The Evolution and Emergence of Justice
John Heagle, Justice Rising: The Emerging Biblical Vision (Marknoll, NY: Orbis Books, 2010. $22.00. pp. 208. ISBN: 978-1-570758843).
In this engaging book, John Heagle sets out to confront and explore the evolution of biblical justice and to show that this justice is not only retributive but restorative and transformative, as well. Heagle weaves biblical exegesis and social critique with his own personal experience and quotations from poetry and theologians like Brueggemann and Crossan to present a clear and comprehensive picture of the emergence of justice. He explores the nature of justice through three lenses, creating a neatly structured picture both of biblical understandings of justice and of the challenges these notions of justice present to institutions and to the individual today.
Heagle begins by wrestling with scriptural texts in their context, tracing notions of justice (and injustice) through the prophets and the Law, and ultimately the writings of the gospels and the Apostle Paul. Heagle understands ‘justice rising’ not only in descriptions of justice by the prophets Amos and Isaiah, but also in the gospels as well as in Paul’s dramatic conversion experience described in Acts. For Heagle, justice arises through the Sinai covenant, the suffering servant of Isaiah, the suffering servanthood of Christ, and the vision of equality found in his life, death, and resurrection in the writings of Paul. In each of these engagements with scripture, Heagle is aware of the hermeneutical landmine of reading contemporary concerns back into the texts and this recognised awareness (p. 133), while walking a very fine line, allows him to engage more fully the texts and their understandings of justice and equality.

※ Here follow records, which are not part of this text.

-- ==== Sys2Proof/Laws/State.lean ====
section
/-! SUPPORT. One lemma per field per update of the state. -/

namespace Sys2Proof.Machine

variable (s : State)

@[simp] theorem State.setLorenz_lorenz (m : Lorenz) : (s.setLorenz m).lorenz = m := rfl
@[simp] theorem State.setLorenz_fsDec (m : Lorenz) : (s.setLorenz m).fsDec = s.fsDec := rfl
@[simp] theorem State.setLorenz_fsEnc (m : Lorenz) : (s.setLorenz m).fsEnc = s.fsEnc := rfl
@[simp] theorem State.setLorenz_cfg (m : Lorenz) : (s.setLorenz m).cfg = s.cfg := rfl
@[simp] theorem State.setLorenz_hostMoves (m : Lorenz) : (s.setLorenz m).hostMoves = s.hostMoves := rfl
@[simp] theorem State.setLorenz_seeds (m : Lorenz) : (s.setLorenz m).seeds = s.seeds := rfl
@[simp] theorem State.setLorenz_draws (m : Lorenz) : (s.setLorenz m).draws = s.draws := rfl
@[simp] theorem State.setLorenz_responses (m : Lorenz) : (s.setLorenz m).responses = s.responses := rfl

@[simp] theorem State.setFsDec_lorenz (b : Bool) : (s.setFsDec b).lorenz = s.lorenz := rfl
@[simp] theorem State.setFsDec_fsDec (b : Bool) : (s.setFsDec b).fsDec = b := rfl
@[simp] theorem State.setFsDec_fsEnc (b : Bool) : (s.setFsDec b).fsEnc = s.fsEnc := rfl
@[simp] theorem State.setFsDec_cfg (b : Bool) : (s.setFsDec b).cfg = s.cfg := rfl
@[simp] theorem State.setFsDec_hostMoves (b : Bool) : (s.setFsDec b).hostMoves = s.hostMoves := rfl
@[simp] theorem State.setFsDec_seeds (b : Bool) : (s.setFsDec b).seeds = s.seeds := rfl
@[simp] theorem State.setFsDec_draws (b : Bool) : (s.setFsDec b).draws = s.draws := rfl
@[simp] theorem State.setFsDec_responses (b : Bool) : (s.setFsDec b).responses = s.responses := rfl

@[simp] theorem State.setFsEnc_lorenz (b : Bool) : (s.setFsEnc b).lorenz = s.lorenz := rfl
@[simp] theorem State.setFsEnc_fsDec (b : Bool) : (s.setFsEnc b).fsDec = s.fsDec := rfl
@[simp] theorem State.setFsEnc_fsEnc (b : Bool) : (s.setFsEnc b).fsEnc = b := rfl
@[simp] theorem State.setFsEnc_cfg (b : Bool) : (s.setFsEnc b).cfg = s.cfg := rfl
@[simp] theorem State.setFsEnc_hostMoves (b : Bool) : (s.setFsEnc b).hostMoves = s.hostMoves := rfl
@[simp] theorem State.setFsEnc_seeds (b : Bool) : (s.setFsEnc b).seeds = s.seeds := rfl
@[simp] theorem State.setFsEnc_draws (b : Bool) : (s.setFsEnc b).draws = s.draws := rfl
@[simp] theorem State.setFsEnc_responses (b : Bool) : (s.setFsEnc b).responses = s.responses := rfl

@[simp] theorem State.respond_lorenz (r : Response) : (s.respond r).lorenz = s.lorenz := rfl
@[simp] theorem State.respond_fsDec (r : Response) : (s.respond r).fsDec = s.fsDec := rfl
@[simp] theorem State.respond_fsEnc (r : Response) : (s.respond r).fsEnc = s.fsEnc := rfl
@[simp] theorem State.respond_cfg (r : Response) : (s.respond r).cfg = s.cfg := rfl
@[simp] theorem State.respond_hostMoves (r : Response) : (s.respond r).hostMoves = s.hostMoves := rfl
@[simp] theorem State.respond_seeds (r : Response) : (s.respond r).seeds = s.seeds := rfl
@[simp] theorem State.respond_draws (r : Response) : (s.respond r).draws = s.draws := rfl
@[simp] theorem State.respond_responses (r : Response) : (s.respond r).responses = s.responses ++ [r] := rfl

@[simp] theorem State.presentMove_lorenz (m : HostMove) : (s.presentMove m).lorenz = s.lorenz := rfl
@[simp] theorem State.presentMove_fsDec (m : HostMove) : (s.presentMove m).fsDec = s.fsDec := rfl
@[simp] theorem State.presentMove_fsEnc (m : HostMove) : (s.presentMove m).fsEnc = s.fsEnc := rfl
@[simp] theorem State.presentMove_cfg (m : HostMove) : (s.presentMove m).cfg = s.cfg := rfl
@[simp] theorem State.presentMove_hostMoves (m : HostMove) : (s.presentMove m).hostMoves = m :: s.hostMoves := rfl
@[simp] theorem State.presentMove_seeds (m : HostMove) : (s.presentMove m).seeds = s.seeds := rfl
@[simp] theorem State.presentMove_draws (m : HostMove) : (s.presentMove m).draws = s.draws := rfl
@[simp] theorem State.presentMove_responses (m : HostMove) : (s.presentMove m).responses = s.responses := rfl

@[simp] theorem State.rndTaken_lorenz : s.rndTaken.lorenz = s.lorenz := by
  unfold State.rndTaken; split <;> rfl
@[simp] theorem State.rndTaken_fsDec : s.rndTaken.fsDec = s.fsDec := by
  unfold State.rndTaken; split <;> rfl
@[simp] theorem State.rndTaken_fsEnc : s.rndTaken.fsEnc = s.fsEnc := by
  unfold State.rndTaken; split <;> rfl
@[simp] theorem State.rndTaken_cfg : s.rndTaken.cfg = s.cfg := by
  unfold State.rndTaken; split <;> rfl
@[simp] theorem State.rndTaken_hostMoves : s.rndTaken.hostMoves = s.hostMoves := by
  unfold State.rndTaken; split <;> rfl
@[simp] theorem State.rndTaken_responses : s.rndTaken.responses = s.responses := by
  unfold State.rndTaken; split <;> rfl

@[simp] theorem State.loadZeroed_lorenz : s.loadZeroed.lorenz = zeroedLorenz := by simp [State.loadZeroed]
@[simp] theorem State.loadZeroed_fsDec : s.loadZeroed.fsDec = s.fsDec := by simp [State.loadZeroed]
@[simp] theorem State.loadZeroed_fsEnc : s.loadZeroed.fsEnc = s.fsEnc := by simp [State.loadZeroed]
@[simp] theorem State.loadZeroed_cfg : s.loadZeroed.cfg = s.cfg := by simp [State.loadZeroed]
@[simp] theorem State.loadZeroed_hostMoves : s.loadZeroed.hostMoves = s.hostMoves := by simp [State.loadZeroed]
@[simp] theorem State.loadZeroed_responses : s.loadZeroed.responses = s.responses := by simp [State.loadZeroed]
@[simp] theorem State.loadZeroed_seeds : s.loadZeroed.seeds = s.seeds := by simp [State.loadZeroed]
@[simp] theorem State.loadZeroed_draws : s.loadZeroed.draws = s.draws := by simp [State.loadZeroed]

@[simp] theorem State.loadRandom_lorenz : s.loadRandom.lorenz = randomLorenz s.rnd := by simp [State.loadRandom]
@[simp] theorem State.loadRandom_fsDec : s.loadRandom.fsDec = s.fsDec := by simp [State.loadRandom]
@[simp] theorem State.loadRandom_fsEnc : s.loadRandom.fsEnc = s.fsEnc := by simp [State.loadRandom]
@[simp] theorem State.loadRandom_cfg : s.loadRandom.cfg = s.cfg := by simp [State.loadRandom]
@[simp] theorem State.loadRandom_hostMoves : s.loadRandom.hostMoves = s.hostMoves := by simp [State.loadRandom]
@[simp] theorem State.loadRandom_responses : s.loadRandom.responses = s.responses := by simp [State.loadRandom]

end Sys2Proof.Machine
end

While each section includes a contemporary application and challenge to the reader, in the final chapters Heagle illustrates how this evolving and emerging justice found in the biblical narrative can be applied both to communal structures and institutions and to the reader and the reader’s own relationships and communities. As a vision of justice and peacemaking emerges, so too does the challenge to change. Heagle views the journey to embrace a vision of justice as the path of Christian discipleship and spiritual growth. While the reader may find it difficult that a definition of justice is not offered until the fifth chapter, ultimately this placement serves as a transition from descriptions of systems of violence and injustice to descriptions of community and peace-building.
Clearly, this work emerges from Heagle’s own experience as a Catholic priest, teacher, and psychotherapist, and the concrete examples he gives, as well as his engagement with scripture on both a personal and a highly academic level, reflect the interaction of these aspects of his life. This book is a good introduction for those seeking to understand justice and peacemaking more fully in a world of escalating fear and anxiety. This is an excellent book for personal reflection, but also one that would work well as part of a study, opening up discussion and offering challenges in ways that, as Heagle himself hopes, are transformative for both the reader and the world.